# Problems with programming LGB and Massoth locos and decoders



## Jerry McColgan (Feb 8, 2008)

I've been trying to program my LGB locos (with LGB or Massoth decoders) using these variations:

1. LGB 50111 Power Supply with LGB Central Station III (DiMax wireless) & Massoth Navigator on mainline isolated from all other rollingstock


2. LGB 50111 Power Supply with LGB Central Station II & LGB 55016 Loco Remote on isolated track 


3. LGB 50111 Power Supply with LGB 55015 Universal Remote on programming track 

I find both the LGB and Massoth instructions confusing so it is probable that I am not doing something right .

Sometimes everything turns out perfect while other times nothing happens and other times there are undesired or unanticipated results.

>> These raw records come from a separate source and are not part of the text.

-- ==== Sys2Proof/Certificates/Slice0/Obligations.lean ====
section
/-! DEFINITION. The statements about the model. -/

open Sys2Proof Sys2Proof.Machine

/-- The scalar instructions complete with the results of R120 to R126 (field names and operands: R117, R118). -/
def Obligations.ScalarResults : Prop :=
  ∀ (s : State) (t : Nat) (w : IWord) (i : Issue),
    let n := w.toNat
    let a := i.ch.rdW t (wB n)
    let b := i.ch.rdW t (wC n)
    (Reaches s t w none .aluOp i → exec (.aluOp t w) s = .next (Puts s t w i (aluResult n a b))) ∧
    (Reaches s t w none .aluImm i → exec (.aluImmediate t w) s = .next (Puts s t w i (aluImmResult n a))) ∧
    (Reaches s t w none .shiftImm i → exec (.shiftImmediate t w) s = .next (Puts s t w i (shiftImmResult n a))) ∧
    (Reaches s t w none .movi i → exec (.movi t w) s = .next (Puts s t w i ((w.extractLsb' 0 16).signExtend 64))) ∧
    (Reaches s t w none .movsh i →
      exec (.movsh t w) s = .next (Puts s t w i ((i.ch.rdW t (wA n) <<< 16) ||| (w.extractLsb' 0 16).setWidth 64))) ∧
    (Reaches s t w none .unary i →
      exec (.unaryBitOp t w) s = .next (Puts s t w i (BitVec.ofNat 64 (unaryResult (wMin n) a.toNat)))) ∧
    (Reaches s t w none .mul i →
      exec (.mul t w) s = .next (Falls s t w i (i.ch.later t 3 .mhml
        ⟨false, if wMin n = 0 then a.signExtend 128 * b.signExtend 128 else a.setWidth 128 * b.setWidth 128⟩))) ∧
    (Reaches s t w none .crc i →
      exec (.crcStep t w) s = .next (Lands s t w i 2 (Cap.ofNat
        (crcStep (decide (4 ≤ wMin n)) (i.ch.task t).crcpoly.toNat a.toNat b.toNat (2 ^ (wMin n % 4)))))) ∧
    (Reaches s t w none .compare i →
      exec (.compare t w) s = .next (Sets s t w i (fun x => x.setPred (wPd n)
        (if wMin n = 7 then i.ch.rdReg t (wB n) == i.ch.rdReg t (wC n) else relation (wMin n) a.toNat b.toNat)))) ∧
    (Reaches s t w none .cmpi i →
      exec (.cmpi t w) s = .next (Sets s t w i (fun x => x.setPred (wPd n)
        (relation (bf n 16 3) a.toNat ((w.extractLsb' 0 10).signExtend 64).toNat)))) ∧
    (Reaches s t w none .predLogic i →
      exec (.predicateLogic t w) s = .next (Sets s t w i (fun x => x.setPred (wPd n)
        (predLogic (wMin n) ((i.ch.task t).pred (bf n 13 3)) ((i.ch.task t).pred (bf n 7 3))))))

/-- R120 to R122 as bit-vector equations. -/
def Obligations.AluTable : Prop :=
  ∀ (w : IWord) (a b : Word),
    let n := w.toNat
    let a32 := a.setWidth 32
    let b32 := b.setWidth 32
    let imm := (w.extractLsb' 0 10).signExtend 64
    (wMaj n = 0x01 →
      (wMin n = 0 → aluResult n a b = a + b) ∧ (wMin n = 1 → aluResult n a b = a - b) ∧
      (wMin n = 2 → aluResult n a b = a &&& b) ∧ (wMin n = 3 → aluResult n a b = a ||| b) ∧
      (wMin n = 4 → aluResult n a b = a ^^^ b) ∧ (wMin n = 5 → aluResult n a b = a &&& ~~~b) ∧
      (wMin n = 6 → aluResult n a b = a <<< (b &&& 63)) ∧ (wMin n = 7 → aluResult n a b = a >>> (b &&& 63)) ∧
      (wMin n = 8 → aluResult n a b = a.sshiftRight' (b &&& 63)) ∧
      (wMin n = 9 → (aluResult n a b).toInt = min a.toInt b.toInt) ∧
      (wMin n = 10 → (aluResult n a b).toInt = max a.toInt b.toInt) ∧
      (wMin n = 11 → (aluResult n a b).toNat = min a.toNat b.toNat) ∧
      (wMin n = 12 → (aluResult n a b).toNat = max a.toNat b.toNat) ∧
      (wMin n = 13 → aluResult n a b = a.rotateRight (b &&& 63).toNat)) ∧
    (wMaj n = 0x02 →
      (wMin n = 0 → aluResult n a b = (a32 + b32).signExtend 64) ∧ (wMin n = 1 → aluResult n a b = (a32 - b32).signExtend 64) ∧
      (wMin n = 6 → aluResult n a b = (a32 <<< (b32 &&& 31)).signExtend 64) ∧
      (wMin n = 7 → aluResult n a b = (a32 >>> (b32 &&& 31)).signExtend 64) ∧
      (wMin n = 8 → aluResult n a b = (a32.sshiftRight' (b32 &&& 31)).signExtend 64)) ∧
    (wMaj n = 0x08 → aluImmResult n a = a + imm) ∧ (wMaj n = 0x09 → aluImmResult n a = a &&& imm) ∧
    (wMaj n = 0x0A → aluImmResult n a = a ||| imm) ∧ (wMaj n = 0x0B → aluImmResult n a = a ^^^ imm) ∧
    (bf n 8 2 = 0 → shiftImmResult n a = a <<< w.extractLsb' 0 6) ∧
    (bf n 8 2 = 1 → shiftImmResult n a = a >>> w.extractLsb' 0 6) ∧
    (bf n 8 2 = 2 → shiftImmResult n a = a.sshiftRight' (w.extractLsb' 0 6)) ∧
    (bf n 8 2 = 3 → shiftImmResult n a = a.rotateRight (w.extractLsb' 0 6).toNat)

/-- R124 and R92: relations, predicate logic, and the predicates a write leaves. -/
def Obligations.PredicateTable : Prop :=
  (∀ (a b : Word),
    (relation 0 a.toNat b.toNat = true ↔ a = b) ∧ (relation 1 a.toNat b.toNat = true ↔ a ≠ b) ∧
    (relation 2 a.toNat b.toNat = a.slt b) ∧ (relation 3 a.toNat b.toNat = !a.slt b) ∧
    (relation 4 a.toNat b.toNat = a.ult b) ∧ (relation 5 a.toNat b.toNat = !a.ult b) ∧
    (relation 6 a.toNat b.toNat = true ↔ a &&& b ≠ 0)) ∧
  (∀ (a b : Bool), predLogic 0 a b = (a && b) ∧ predLogic 1 a b = (a || b) ∧ predLogic 2 a b = (a ^^ b) ∧
    predLogic 3 a b = (a && !b) ∧ predLogic 4 a b = !a ∧ predLogic 5 a b = true ∧ predLogic 6 a b = false) ∧
  (∀ (x : Task) (p q : Nat) (v : Bool), p < 8 → q < 8 →
    (x.setPred p v).pred q = if q = 0 then true else if q = p then v else x.pred q)

/-- R125. -/
def Obligations.UnaryTable : Prop :=
  (∀ (s : State) (t : Nat) (w : IWord) (i : Issue), Reaches s t w none .unary i → exec (.unaryBitOp t w) s =
    .next (Puts s t w i (BitVec.ofNat 64 (unaryResult (wMin w.toNat) (i.ch.rdW t (wB w.toNat)).toNat)))) ∧
  (∀ (tw : Bool) (w w2 : Nat), wMaj w = 3 → wC w ≠ 0 ∨ 14 < wMin w → reservedInsn tw w w2 = true) ∧
  ∀ (a : Word),
    (a = 0 → unaryResult 0 a.toNat = 64 ∧ unaryResult 1 a.toNat = 64) ∧
    (a ≠ 0 → 2 ^ (63 - unaryResult 0 a.toNat) ≤ a.toNat ∧ a.toNat < 2 ^ (64 - unaryResult 0 a.toNat)) ∧
    (a ≠ 0 → 2 ^ unaryResult 1 a.toNat ∣ a.toNat ∧ ¬ 2 ^ (unaryResult 1 a.toNat + 1) ∣ a.toNat) ∧
    unaryResult 2 a.toNat = ((List.range 64).filter (fun i => a.getLsbD i)).length ∧
    unaryResult 3 a.toNat = unaryResult 2 a.toNat % 2 ∧
    (∀ i < 64, (unaryResult 4 a.toNat).testBit i = a.getLsbD (63 - i)) ∧
    (∀ i < 64, (unaryResult 5 a.toNat).testBit i = a.getLsbD (8 * (i / 8) + (7 - i % 8))) ∧
    (∀ i < 16, (unaryResult 6 a.toNat).testBit i = a.getLsbD (8 * (1 - i / 8) + i % 8)) ∧ unaryResult 6 a.toNat < 2 ^ 16 ∧
    (∀ i < 32, (unaryResult 7 a.toNat).testBit i = a.getLsbD (8 * (3 - i / 8) + i % 8)) ∧ unaryResult 7 a.toNat < 2 ^ 32 ∧
    (∀ i < 64, (unaryResult 8 a.toNat).testBit i = a.getLsbD (8 * (7 - i / 8) + i % 8)) ∧
    BitVec.ofNat 64 (unaryResult 9 a.toNat) = (a.setWidth 8).signExtend 64 ∧
    BitVec.ofNat 64 (unaryResult 10 a.toNat) = (a.setWidth 16).signExtend 64 ∧
    BitVec.ofNat 64 (unaryResult 11 a.toNat) = (a.setWidth 32).signExtend 64 ∧
    unaryResult 12 a.toNat = a.toNat % 2 ^ 8 ∧ unaryResult 13 a.toNat = a.toNat % 2 ^ 16 ∧
    unaryResult 14 a.toNat = a.toNat % 2 ^ 32

/-- R123. -/
def Obligations.DivideTable : Prop :=
  ∀ (a b : Word),
    (b = 0 → divResult 2 a b = BitVec.allOnes 64 ∧ divResult 3 a b = BitVec.allOnes 64 ∧ divResult 4 a b = a ∧
      divResult 5 a b = a) ∧
    (b ≠ 0 → (divResult 3 a b).toNat = a.toNat / b.toNat ∧ (divResult 5 a b).toNat = a.toNat % b.toNat) ∧
    (b ≠ 0 → ¬(a = BitVec.intMin 64 ∧ b = -1) →
      (divResult 2 a b).toInt = a.toInt.tdiv b.toInt ∧ (divResult 4 a b).toInt = a.toInt.tmod b.toInt) ∧
    (a = BitVec.intMin 64 → b = -1 → divResult 2 a b = a ∧ divResult 4 a b = 0)

/-- The frame of every instruction: what the common end of an instruction does after its body (R136, R138, R163). -/
def Obligations.InstructionEnd : Prop :=
  ∀ (i : Issue) (v : Vig) (t w : Nat) (c : Chip),
    let x := c.task t
    let frame : Chip → Prop := fun c' =>
      c'.ram = c.ram ∧ c'.store = c.store ∧ c'.zero = c.zero ∧ c'.dirty = c.dirty ∧ c'.rsBad = c.rsBad ∧ c'.csr = c.csr ∧
      c'.csrCap = c.csrCap ∧ c'.wick = c.wick ∧ c'.adq = c.adq ∧ c'.dma = c.dma ∧ c'.runs = c.runs ∧ c'.hbq = c.hbq ∧
      c'.mirq = c.mirq ∧ c'.flow = c.flow ∧ c'.mir = c.mir ∧ c'.adrus = c.adrus ∧ c'.bg = c.bg ∧ c'.half = c.half ∧
      c'.hev = c.hev ∧ c'.moves = c.moves ∧ c'.sweep = c.sweep ∧ (∀ u, u ≠ t → c'.task u = c.task u) ∧
      (∀ k, (c'.core k).sb = (c.core k).sb ∧ (c'.core k).vctx = (c.core k).vctx ∧ (c'.core k).icache = (c.core k).icache) ∧
      (∀ k, (c'.clu k).slots = (c.clu k).slots ∧ (c'.clu k).outb = (c.clu k).outb ∧ (c'.clu k).tlb = (c.clu k).tlb)
    let same : Task → Prop := fun y =>
      { y with pcc := x.pcc, lc := x.lc, fq := x.fq, ffault := x.ffault, lastOp := x.lastOp, wait := x.wait, noBp := x.noBp
               pairOpen := x.pairOpen, evcount := x.evcount, lastPc := x.lastPc, fresh := x.fresh, multi := x.multi } = x
    (let c' := i.finish v t w (.ok c)
     let y := c'.task t
     frame c' ∧ same y ∧
     ((x.lc = 0 ∨ x.pcc.addr ≠ x.le.toNat) → y.pcc = movePcc x.pcc ((x.pcc.addr + insnLen w) % 2 ^ 64) ∧ y.lc = x.lc) ∧
     (x.lc ≠ 0 → x.pcc.addr = x.le.toNat → y.lc = x.lc - 1 ∧
       y.pcc = movePcc x.pcc (if x.lc = 1 then (x.le.toNat + 4) % 2 ^ 64 else x.ls.toNat))) ∧
    (∀ pcc lost, let c' := i.finish v t w (.jump c pcc lost)
     frame c' ∧ same (c'.task t) ∧ (c'.task t).pcc = pcc ∧ (c'.task t).fq = [] ∧ (c'.task t).lc = x.lc)

/-- The common order of R160 and R161 up to the body. -/
def Obligations.IssueOrder : Prop :=
  ∀ (s : State) (t : Nat) (w : IWord) (w2 : Option IWord) (row : Row),
    let n := w.toNat
    let n2 := (w2.map (·.toNat)).getD 0
    let x0 := s.chip.task t
    let again := decide (x0.wait ≠ .none)
    let c := ((if again ∨ x0.pairOpen then s.chip
      else s.chip.updCore (tCore t) (fun k => { k with cyc := k.cyc + 1 })).settle t).loopNote t
    let x := c.task t
    s.chip.mayIssue t false w w2 = true → rowOf n = row → fetchCheck x.pcc = none → (x.fq = [] → x.ffault = none) → x.secondFault n = none →
    (x.noBp = true ∨ c.ibpMatch s.vig t = none) →
    let r := s.chip.issueChecks s.vig t w w2 row false
    let i : Issue := ⟨s.chip, c, again, x0.pairOpen, !x0.pairOpen && !again && x.opensPair n⟩
    let paid := i.pay s.vig t c
    let reserved := reservedInsn x.tw n n2 || c.maskReserved t n
    (reserved = true → r = .inl (paid.preciseExc s.vig t 0x01 0 0 0)) ∧
    (reserved = false → selected x n = false → r = .inl (paid.retire s.vig t x.tenant n (insnLen n) none)) ∧
    (reserved = false → selected x n = true →
      (privOk x n = false → r = .inl (paid.preciseExc s.vig t 0x02 0 0 0)) ∧
      (privOk x n = true →
        (c.depthFault t n n2 = true → r = .inl (paid.preciseExc s.vig t 0x03 0 0 0)) ∧
        (c.depthFault t n n2 = false →
          (c.readsBad t n n2 = true → r = .inl (paid.preciseExc s.vig t 0x30 0 0 0)) ∧
          (c.readsBad t n n2 = false → r = .inr i))))

/-- R219 to R221 for an entry that is valid. -/
def Obligations.ExceptionEntry : Prop :=
  ∀ (v : Vig) (c : Chip) (t : Nat) (e : Exc),
    let x := c.task t
    let level := c.handlerLevel t e
    let entry := c.trapEntry t level
    let pcc := cadv entry (0x40 * causeVector e.code)
    x.tw = false → entry.tag = true → entry.otype = 0 → entry.has pExec = true → (level = 0 ∨ entry.has pSystem = true) →
    pcc.tag = true →
    let c' := c.takeExc v t e
    let y := c'.task t
    y.estatus = x.status ∧ y.epc = (if x.priv = 3 then e.pcc.put 80 12 0xFFE else e.pcc) ∧
    y.cause = mkCause e.code e.fpriv e.imprecise e.stage e.level e.multi ∧ y.faddr.toNat = e.faddr % 2 ^ 64 ∧
    y.fdata.toNat = e.fdata % 2 ^ 64 ∧ y.pcc = pcc ∧ y.priv = level % 4 ∧ y.tw = true ∧ y.mpos = 0 ∧ y.mpv = false ∧
    (∀ b, b < 32 → (b < 13 ∨ 22 < b) → y.status.getLsbD b = x.status.getLsbD b) ∧ y.fq = [] ∧ y.wait = .none ∧
    { y with estatus := x.estatus, epc := x.epc, cause := x.cause, faddr := x.faddr, fdata := x.fdata, pcc := x.pcc
             status := x.status, fq := x.fq, ffault := x.ffault, lastOp := x.lastOp, pairOpen := x.pairOpen, wait := x.wait
             evcount := x.evcount, multi := x.multi, fresh := x.fresh } = x ∧ y.fresh = true ∧
    c'.ram = c.ram ∧ c'.store = c.store ∧ c'.zero = c.zero ∧ c'.csr = c.csr ∧ (∀ u, u ≠ t → c'.task u = c.task u)

/-- R219 step 2, and R225. -/
def Obligations.HandlerLevel : Prop :=
  (∀ (c : Chip) (t : Nat) (e : Exc), e.fpriv < 4 →
    let x := c.task t
    let own := if x.priv < e.fpriv then e.fpriv else x.priv
    let service := causeService e.code = true ∨ (own = 0 ∧ ∀ r, c.record x.comp = some r → r.trapent.tag = false)
    (service → c.handlerLevel t e = if own = 0 then 1 else own) ∧ (¬service → c.handlerLevel t e = own)) ∧
  (∀ c : Cap, validReturn 0 c = true ∧ (validReturn 1 c = true ↔ c.tag = true ∧ c.has pSystem = true) ∧
    validReturn 2 c = false ∧ (validReturn 3 c = true ↔ c.tag = true ∧ c.has pSystem = true ∧ c.otype = 0xFFE))

/-- The capability instructions complete (R54 to R59, R127 to R129). -/
def Obligations.CapabilityResults : Prop :=
  ∀ (s : State) (t : Nat) (w : IWord) (i : Issue),
    let n := w.toNat
    let a := i.ch.rdReg t (wB n)
    let b := i.ch.rdReg t (wC n)
    let imm := (w.extractLsb' 0 10).signExtend 64
    (Reaches s t w none .cpos i → exec (.cpos t w) s = .next (Lands s t w i 1 (cpos a b.addr))) ∧
    (Reaches s t w none .cadv i → exec (.cadv t w) s = .next (Lands s t w i 1 (cpos a ((a.addr + b.addr) % 2 ^ 64)))) ∧
    (Reaches s t w none .ccut i → exec (.ccut t w) s = .next (Lands s t w i 2 (ccut a b.addr))) ∧
    (Reaches s t w none .cfit i → exec (.cfit t w) s = .next (Lands s t w i 2 (cfit a b.addr))) ∧
    (Reaches s t w none .cdrop i → exec (.cdrop t w) s = .next (Lands s t w i 1 (cdrop a (b.addr % 2 ^ 16)))) ∧
    (Reaches s t w none .ctint i → exec (.ctint t w) s = .next (Lands s t w i 1 (ctint a (b.addr % 16)))) ∧
    (Reaches s t w none .cwrap i → exec (.cwrap t w) s = .next (Lands s t w i 1 (cwrap a b))) ∧
    (Reaches s t w none .cunwrap i → exec (.cunwrap t w) s = .next (Lands s t w i 1 (cunwrap a b))) ∧
    (Reaches s t w none .cgate i → exec (.cgate t w) s = .next (Lands s t w i 1 (cgate a))) ∧
    (Reaches s t w none .ccopy i → exec (.ccopy t w) s = .next (Lands s t w i 1 a)) ∧
    (Reaches s t w none .cround i → exec (.cround t w) s = .next (Lands s t w i 2 (Cap.ofNat (cround a.addr)))) ∧
    (Reaches s t w none .camask i → exec (.camask t w) s = .next (Lands s t w i 2 (Cap.ofNat (camask a.addr)))) ∧
    (Reaches s t w none .cdiff i →
      exec (.cdiff t w) s = .next (Lands s t w i 1 ⟨false, (BitVec.ofNat 64 a.addr - BitVec.ofNat 64 b.addr).setWidth 128⟩)) ∧
    (Reaches s t w none .capInspect i → exec (.capInspect t w) s = .next (Lands s t w i 1 (Cap.ofNat (inspect (wMin n) a)))) ∧
    (Reaches s t w none .cadvi i →
      exec (.cadvi t w) s = .next (Lands s t w i 1 (cpos a ((a.addr + imm.toNat) % 2 ^ 64)))) ∧
    (Reaches s t w none .ccuti i → exec (.ccuti t w) s = .next (Lands s t w i 2 (ccut a (w.extractLsb' 0 10).toNat))) ∧
    (Reaches s t w none .cpcrel i →
      exec (.cpcrel t w) s = .next (Falls s t w i (i.ch.wrReg t (wA n) (cadv (i.ch.task t).pcc
        (((w.extractLsb' 0 16).signExtend 64) <<< 2).toNat))))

Any ideas as to where I can find instructions that are easier to understand? Otherwise I would like to talk with someone who is successfully using some or all of these components.

This is a done deal in that I already own the above equipment and the locos and decoders that I am trying to program. 

I may eventually look at something additional but it would have to be 100% compatible with my current LGB equipment and decoders including serial and parallel +14 and 28 steps.

All I really need are Serial, Parallel, loco ID, bell, whistle, smoke & light control.

Any suggestions?

Thanks,

Jerry

PS at 70 my memory and mental dexterity are not what they used to be. I am adapting to it but I may repeat the same question.


----------



## Dan Pierce (Jan 2, 2008)

The easiest way to program the MTS decoders was the 55045 computer module.
This unit will read all the present values of a decoder and allow you to store the values on your computer. Good news is the softwasre will run on most older Microsoft software/computers. I use XP.

The 55015/55016 would not read out decoder values so you were doing blind programming. It is like driving in a forest on a moonless night with no lights and doing 50 MPH!!!

The Massoth unit will read the current values, but you would need to write them down. No fun at over 100 locations on each decoder!! And newer decoders have up to 1000 addresses.


----------



## mbendebba (Jan 22, 2011)

Dan Pierce said:


> The Massoth unit will read the current values, but you would need to write them down. No fun at over 100 locations on each decoder!! And newer decoders have up to 1000 addresses.


This statement is *totally incorrect*. Dan, I don't know which Massoth unit you are talking about???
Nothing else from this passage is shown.